§ REQUIRED ACTION
Starting with the first line and ending with the one that holds "ch f).fixed = s.fixed := rfl", retype the entries exactly.

(Collected data)
-- ==== Sys2Proof/Laws/Fixed.lean ====
section
/-! SUPPORT. What the operations of the hub leave alone: the queue of commands, the clock, the runtime version and both memories (`State.fixed`); from it
that each keeps the queue, the clock and the version (`State.base`) and the canonical form of the memories. -/

set_option linter.all false

namespace Sys2Proof.Machine
/-- What no command of this kind touches: the queue, the clock, the runtime version and the two memories. -/
def State.fixed (s : State) : List Instr × Nat × Nat × List Host.Cell × List Host.Cell := (s.pending, s.now, s.rtVersion, s.bufs, s.patches)
@[simp] theorem State.onHub_fixed (s : State) (f : Hub → Hub) : (s.onHub f).fixed = s.fixed := rfl
@[simp] theorem State.onBank_fixed (s : State) (b : Nat) (f : Bank → Bank) : (s.onBank b f).fixed = s.fixed := rfl
@[simp] theorem State.onBanks_fixed (s : State) (f : Nat → Bank → Bank) : (s.onBanks f).fixed = s.fixed := rfl
@[simp] theorem State.onChan_fixed (s : State) (ch : Nat) (f : Bank → Nat → Nat → Nat → Bank) : (s.onChan ch f).fixed = s.fixed := rfl
@[simp] theorem State.mk_fixed (p : List Instr) (n f r : Nat) (pw : Supplies) (l : Lands) (m : Mram) (b : List Bank) (h : Hub) (c d : List Host.Cell) :
  (State.mk p n f r pw l m b h c d).fixed = (p, n, r, c, d) := rfl
@[simp] theorem State.fixed_eta (s : State) : (s.pending, s.now, s.rtVersion, s.bufs, s.patches) = s.fixed := rfl
theorem foldl_fixed {α : Type} (f : State → α → State) (l : List α) (s : State) (h : ∀ s a, (f s a).fixed = s.fixed) : (l.foldl f s).fixed = s.fixed := by
  induction l generalizing s with
  | nil => rfl
  | cons a l ih => exact (ih (f s a)).trans (h s a)
theorem foldl_fixed_fst {α β : Type} (f : State × β → α → State × β) (l : List α) (s : State × β) (h : ∀ s a, (f s a).1.fixed = s.1.fixed) : (l.foldl f s).1.fixed = s.1.fixed := by
  induction l generalizing s with
  | nil => rfl
  | cons a l ih => exact (ih (f s a)).trans (h s a)
@[simp] theorem State.hubReset_fixed (s : State) (cause : Nat) : (s.hubReset cause).fixed = s.fixed := rfl
@[simp] theorem State.hubResetFree_fixed (s : State) (cause : Nat) : (s.hubResetFree cause).fixed = s.fixed := rfl
@[simp] theorem State.record_fixed (s : State) (n type w2 w3 : Nat) : (s.record n type w2 w3).1.fixed = s.fixed := by
  unfold State.record; dsimp only; split <;> rfl
@[simp] theorem State.handle_fixed (d : Nat) (s : State) (n : Notice) : (State.handle d s n).fixed = s.fixed := by
  induction d generalizing s n with
  | zero => rfl
  | succ d ih =>
    unfold State.handle
    cases n <;> dsimp only <;>
      repeat' (split; (try (rename_i hq; (try (have hq' := congrArg Prod.fst hq; dsimp only at hq'; subst hq')))))
    all_goals (first | rfl | simp [ih] | simp [ih, foldl_fixed])
theorem base_of_fixed {s t : State} (h : t.fixed = s.fixed) : t.base = s.base := by
  simp only [State.fixed, Prod.mk.injEq] at h; simp [State.base, h]
theorem wf_of_fixed {s t : State} (h : t.fixed = s.fixed) : Memory.wf t = Memory.wf s := by
  simp only [State.fixed, Prod.mk.injEq] at h; simp [Memory.wf, h]
@[simp] theorem State.onHub_base (s : State) (f : Hub → Hub) : (s.onHub f).base = s.base := rfl
@[simp] theorem State.onBank_base (s : State) (b : Nat) (f : Bank → Bank) : (s.onBank b f).base = s.base := rfl
@[simp] theorem State.onBanks_base (s : State) (f : Nat → Bank → Bank) : (s.onBanks f).base = s.base := rfl
@[simp] theorem State.onChan_base (s : State) (ch : Nat) (f : Bank → Nat → Nat → Nat → Bank) : (s.onChan ch f).base = s.base := rfl
@[simp] theorem State.onHub_wf (s : State) (f : Hub → Hub) : Memory.wf (s.onHub f) = Memory.wf s := rfl
@[simp] theorem State.onBank_wf (s : State) (b : Nat) (f : Bank → Bank) : Memory.wf (s.onBank b f) = Memory.wf s := rfl
@[simp] theorem State.onBanks_wf (s : State) (f : Nat → Bank → Bank) : Memory.wf (s.onBanks f) = Memory.wf s := rfl
@[simp] theorem State.onChan_wf (s : State) (ch : Nat) (f : Bank → Nat → Nat → Nat → Bank) : Memory.wf (s.onChan ch f) = Memory.wf s := rfl
@[simp] theorem State.mk_base (p : List Instr) (n f r : Nat) (pw : Supplies) (l : Lands) (m : Mram) (b : List Bank) (h : Hub) (c d : List Host.Cell) :
  (State.mk p n f r pw l m b h c d).base = (p, n, r) := rfl
@[simp] theorem State.base_eta (s : State) : (s.pending, s.now, s.rtVersion) = s.base := rfl
@[simp] theorem State.mk_wf (s : State) (p : List Instr) (n f r : Nat) (pw : Supplies) (l : Lands) (m : Mram) (b : List Bank) (h : Hub) :
  Memory.wf (State.mk p n f r pw l m b h s.bufs s.patches) = Memory.wf s := rfl
@[simp] theorem State.writeBuf_base (s : State) (a : Nat) (data : List Byte) : (s.writeBuf a data).base = s.base := rfl
@[simp] theorem State.writeSlot_base (s : State) (i a : Nat) (data : List Byte) : (s.writeSlot i a data).base = s.base := rfl
@[simp] theorem State.eraseSlot_base (s : State) (i : Nat) : (s.eraseSlot i).base = s.base := rfl
@[simp] theorem State.drawBit_base (s : State) : s.drawBit.1.base = s.base := rfl
@[simp] theorem State.drawBytes_base (s : State) (n : Nat) : (s.drawBytes n).1.base = s.base := rfl
@[simp] theorem State.drawBit_wf (s : State) : Memory.wf s.drawBit.1 = Memory.wf s := rfl
@[simp] theorem State.drawBytes_wf (s : State) (n : Nat) : Memory.wf (s.drawBytes n).1 = Memory.wf s := rfl
@[simp] theorem State.handle_base (d : Nat) (s : State) (n : Notice) : (State.handle d s n).base = s.base := base_of_fixed (State.handle_fixed d s n)
@[simp] theorem State.handle_wf (d : Nat) (s : State) (n : Notice) : Memory.wf (State.handle d s n) = Memory.wf s := wf_of_fixed (State.handle_fixed d s n)
@[simp] theorem State.hubReset_base (s : State) (cause : Nat) : (s.hubReset cause).base = s.base := rfl
@[simp] theorem State.hubResetFree_base (s : State) (cause : Nat) : (s.hubResetFree cause).base = s.base := rfl
@[simp] theorem State.hubReset_wf (s : State) (cause : Nat) : Memory.wf (s.hubReset cause) = Memory.wf s := rfl
@[simp] theorem State.hubResetFree_wf (s : State) (cause : Nat) : Memory.wf (s.hubResetFree cause) = Memory.wf s := rfl
@[simp] theorem State.record_base (s : State) (n type w2 w3 : Nat) : (s.record n type w2 w3).1.base = s.base := base_of_fixed (State.record_fixed s n type w2 w3)
@[simp] theorem State.record_wf (s : State) (n type w2 w3 : Nat) : Memory.wf (s.record n type w2 w3).1 = Memory.wf s := wf_of_fixed (State.record_fixed s n type w2 w3)
theorem foldl_base {α : Type} (f : State → α → State) (l : List α) (s : State) (h : ∀ s a, (f s a).base = s.base) : (l.foldl f s).base = s.base := by
  induction l generalizing s with
  | nil => rfl
  | cons a l ih => exact (ih (f s a)).trans (h s a)
theorem foldl_base_fst {α β : Type} (f : State × β → α → State × β) (l : List α) (s : State × β) (h : ∀ s a, (f s a).1.base = s.1.base) : (l.foldl f s).1.base = s.1.base := by
  induction l generalizing s with
  | nil => rfl
  | cons a l ih => exact (ih (f s a)).trans (h s a)
theorem foldl_wf {α : Type} (f : State → α → State) (l : List α) (s : State) (wf : Memory.wf s = true) (h : ∀ s a, Memory.wf s = true → Memory.wf (f s a) = true) :
    Memory.wf (l.foldl f s) = true := by
  induction l generalizing s with
  | nil => exact wf
  | cons a l ih => exact ih (f s a) (h s a wf)
theorem foldl_wf_fst {α β : Type} (f : State × β → α → State × β) (l : List α) (s : State × β) (wf : Memory.wf s.1 = true)
    (h : ∀ s a, Memory.wf s.1 = true → Memory.wf (f s a).1 = true) : Memory.wf (l.foldl f s).1 = true := by
  induction l generalizing s with
  | nil => exact wf
  | cons a l ih => exact ih (f s a) (h s a wf)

§ RESULT FOR THIS EXERCISE
-- ==== Sys2Proof/Laws/Fixed.lean ====
section
/-! SUPPORT. What the operations of the hub leave alone: the queue of commands, the clock, the runtime version and both memories (`State.fixed`); from it
that each keeps the queue, the clock and the version (`State.base`) and the canonical form of the memories. -/

set_option linter.all false

namespace Sys2Proof.Machine
/-- What no command of this kind touches: the queue, the clock, the runtime version and the two memories. -/
def State.fixed (s : State) : List Instr × Nat × Nat × List Host.Cell × List Host.Cell := (s.pending, s.now, s.rtVersion, s.bufs, s.patches)
@[simp] theorem State.onHub_fixed (s : State) (f : Hub → Hub) : (s.onHub f).fixed = s.fixed := rfl
@[simp] theorem State.onBank_fixed (s : State) (b : Nat) (f : Bank → Bank) : (s.onBank b f).fixed = s.fixed := rfl
@[simp] theorem State.onBanks_fixed (s : State) (f : Nat → Bank → Bank) : (s.onBanks f).fixed = s.fixed := rfl
@[simp] theorem State.onChan_fixed (s : State) (ch : Nat) (f : Bank → Nat → Nat → Nat → Bank) : (s.onChan ch f).fixed = s.fixed := rfl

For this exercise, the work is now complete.